We have cooked our pork bellies on our Traeger Grill and in a proper smoker. Both of these other cooking sources are great options, but our personal favorite is the smoker.

When it comes to grills, whether charcoal or propane, you want to use indirect heat. Even on the lowest setting/heat, it’s going to cook your bacon. This step should take no less than 3 hours. We are talking low and slow. And if you want to add that element of smoke flavor to your bacon, you can use a smoking chamber on your grill, like the one I have a link to below.

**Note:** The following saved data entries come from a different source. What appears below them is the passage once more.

-- ==== Sys2Proof/Machine/Page.lean ====
section
/-! DEFINITION. What a write of a register page does: the checks of R38-R40, the field rules of R4 and R6, and what follows a write
of each register (R36-R44 and the register tables of each chapter). -/

namespace Sys2Proof.Machine

/-! ### Discarded fields -/

/-- What becomes of a field that a write would change, once its access type lets it through. -/
inductive FldAct where
  /-- The value is stored. -/
  | store
  /-- The value is discarded without a record, or another unit takes it. -/
  | silent
  /-- Discarded with LOCKED_WR. -/
  | locked
  /-- Discarded with a REJECT field of the block. -/
  | reject (pg : Nat) (f : Fld)
deriving DecidableEq, Repr

/-- One of the channel's calendar fields is written while the calendar is requested or active (R431). -/
def State.calBusy (s : State) (pg : Nat) : Bool := s.flag pg F.NMC_CAL_CTL_EN || s.flag pg F.NMC_CAL_STAT_ACTIVE

/-- Some output has the same slot VALID in both classes (R480). -/
def State.calClash (s : State) (pg : Nat) : Bool :=
  (List.range 6).any fun o => (List.range 64).any fun k =>
    128 ≤ s.get pg F.ROUTER_CAL_SLOT (2 * o * 64 + k) && 128 ≤ s.get pg F.ROUTER_CAL_SLOT ((2 * o + 1) * 64 + k)

/-- Discards of the header's ENABLE (R37, R359). -/
def State.enableAct (s : State) (pg new : Nat) : FldAct :=
  match pageTypeNo pg with
  | none => .silent
  | some t =>
    if 0 < new then .store
    else if t.fixedEnable then .locked
    else if t = .l2 ∧ s.flag (pgCore (pg / 256)) F.PAGE_CTL_ENABLE then .locked
    else if t = .slice ∧ ¬ (s.lanesOf (pg / 256)).isEmpty then .locked
    else .store

/-- What becomes of field `i` of a page that a write of `v` to its register would change to `new`. (DEDUCED, assumption 77) -/
def State.fldAct (s : State) (pg : Nat) (f : Fld) (i new v : Nat) : FldAct :=
  let is (g : Fld) : Bool := f.fid = g.fid
  let hub := (hubAt (pg / 256)).getD 0
  if f.off < 0x100 then
    if is F.PAGE_CTL_ENABLE then s.enableAct pg new
    else if is F.PAGE_OWNER_ALL_READ ∧ pg = pgTmap then .silent
    else .store
  else match pageTypeNo pg with
  | some .core =>
    -- these wait for a commit (R174, R219, R344)
    if f.off = 0x130 ∨ f.off = 0x140 ∨ f.off = 0x148 ∨ f.off = 0x160 then .silent else .store
  | some .l2 => if is F.L2_LOCK_WAYMASK ∧ s.lockReject (pg / 256) new then .reject pg F.L2_LOCK_STAT_REJECT else .store
  | some .pad =>
    if 0x200 ≤ f.off ∧ (s.flag pg F.PAD_REPAIR_FUSE i ∨ s.flag pg F.PAGE_CTL_ENABLE) then .locked else .store
  | some .router =>
    if is F.ROUTER_CAL_SLOT ∧ s.flag pg F.ROUTER_CAL_CTL_EN then .reject pg F.ROUTER_CAL_CTL_REJECT
    else if is F.ROUTER_CAL_CTL_EN ∧ new = 1 ∧ s.calClash pg then .reject pg F.ROUTER_CAL_CTL_REJECT
    else .store
  | some .lec => if is F.LEC_PEND_PEND then .silent else .store
  | some .nmcCh =>
    if (is F.NMC_CH_CTL_MODE ∨ is F.NMC_CH_CTL_ORDER) ∧ s.flag pg F.PAGE_CTL_ENABLE then .locked
    else if (is F.NMC_CAL_CTL_T_SLOT ∨ is F.NMC_CAL_CTL_ACC ∨ is F.NMC_CAL_SLOT) ∧ s.calBusy pg then .reject pg F.NMC_CAL_STAT_REJECT
    else if is F.NMC_CAL_CTL_EN ∧ new = 1 ∧ ¬ s.refOk ((nmcAt (pg / 256)).getD 0 * 6 + pg % 256 - 1) then .reject pg F.NMC_CAL_STAT_REJECT
    else .store
  | some .hub =>
    if (is F.HUB_CTL_EP ∨ is F.HUB_CTL_BIF) ∧ s.flag pg F.PAGE_CTL_ENABLE then .locked
    else .store
  | some .port => if is F.PORT_CTL_MODE ∧ s.flag (pgHub hub) F.PAGE_CTL_ENABLE then .locked else .store
  | some .ep =>
    if is F.EP_MBX_STAT_RESULT then .silent
    else if 0x200 ≤ f.off ∧ f.off < 0x400 ∧ s.flag pg F.EP_STAT_COMMIT_BUSY then .reject pg F.EP_STAT_REJECT
    else .store
  | some .hdm =>
    if 0x100 ≤ f.off ∧ f.off < 0x140 then
      let dec := if is F.HDM_DEC_TGT0_TGT ∨ is F.HDM_DEC_TGT1_TGT then i / 8 else i
      let ctl : Bool := f.off = 0x110
      if s.flag pg F.HDM_DEC_CTL_VALID dec ∧ ¬ (ctl ∧ ¬ bitOf v 63) then .reject pg F.HDM_STAT_REJECT
      else if ctl ∧ bitOf v 63 ∧ s.hdmBad hub dec v then .reject pg F.HDM_STAT_REJECT
      else .store
    else if is F.HDM_CACHE_CTL_PORT ∧ bitOf v 3 ∧ 3 < new then .reject pg F.HDM_STAT_REJECT
    else .store
  | some .tmap => .silent
  | some .keys => if is F.KS_SLOT_LOCK ∧ new = 0 then .silent else .store
  | some .ras => if is F.TUCK_CTL_RESET ∧ bitsOf v 0 12 ≤ new then .silent else .store
  | some .lift =>
    if f.off = 0x100 ∧ s.psReject i v then .reject pg F.LIFT_STAT_REJECT
    else if is F.LIFT_CHRONO_COUNT ∧ new < s.chrono then .reject pg F.LIFT_STAT_REJECT
    else .store
  | _ => .store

If you have a Traeger, or other grill that is a combo smoker, you want to keep your grill on the smoke setting and let the smoke cook your pork belly. It’s been a while since my husband smoked bacon on our Traeger, but he remembers it taking about 3-4 hours. Remember, this isn’t about time as much as it is about reaching that temperature of 165°F using just the heat from the smoke.

My husband loves the smoker that he found on a community “Free” page. This one allows you to customize your meat smoking experience better than a smoker/grill combo unit. His advice for using this cooking option is to soak your wood chips. At a bare minimum you soak them for 30 minutes, but 30-60 minutes is good. And in my ear, my husband is saying, “Do not soak grill pellets!” You definitely want the wood chips. And even with soaked chips, you still want to keep a tray of water in your smoker with your chips and meat. It keeps the humidity just right to keep the juices in your bacon.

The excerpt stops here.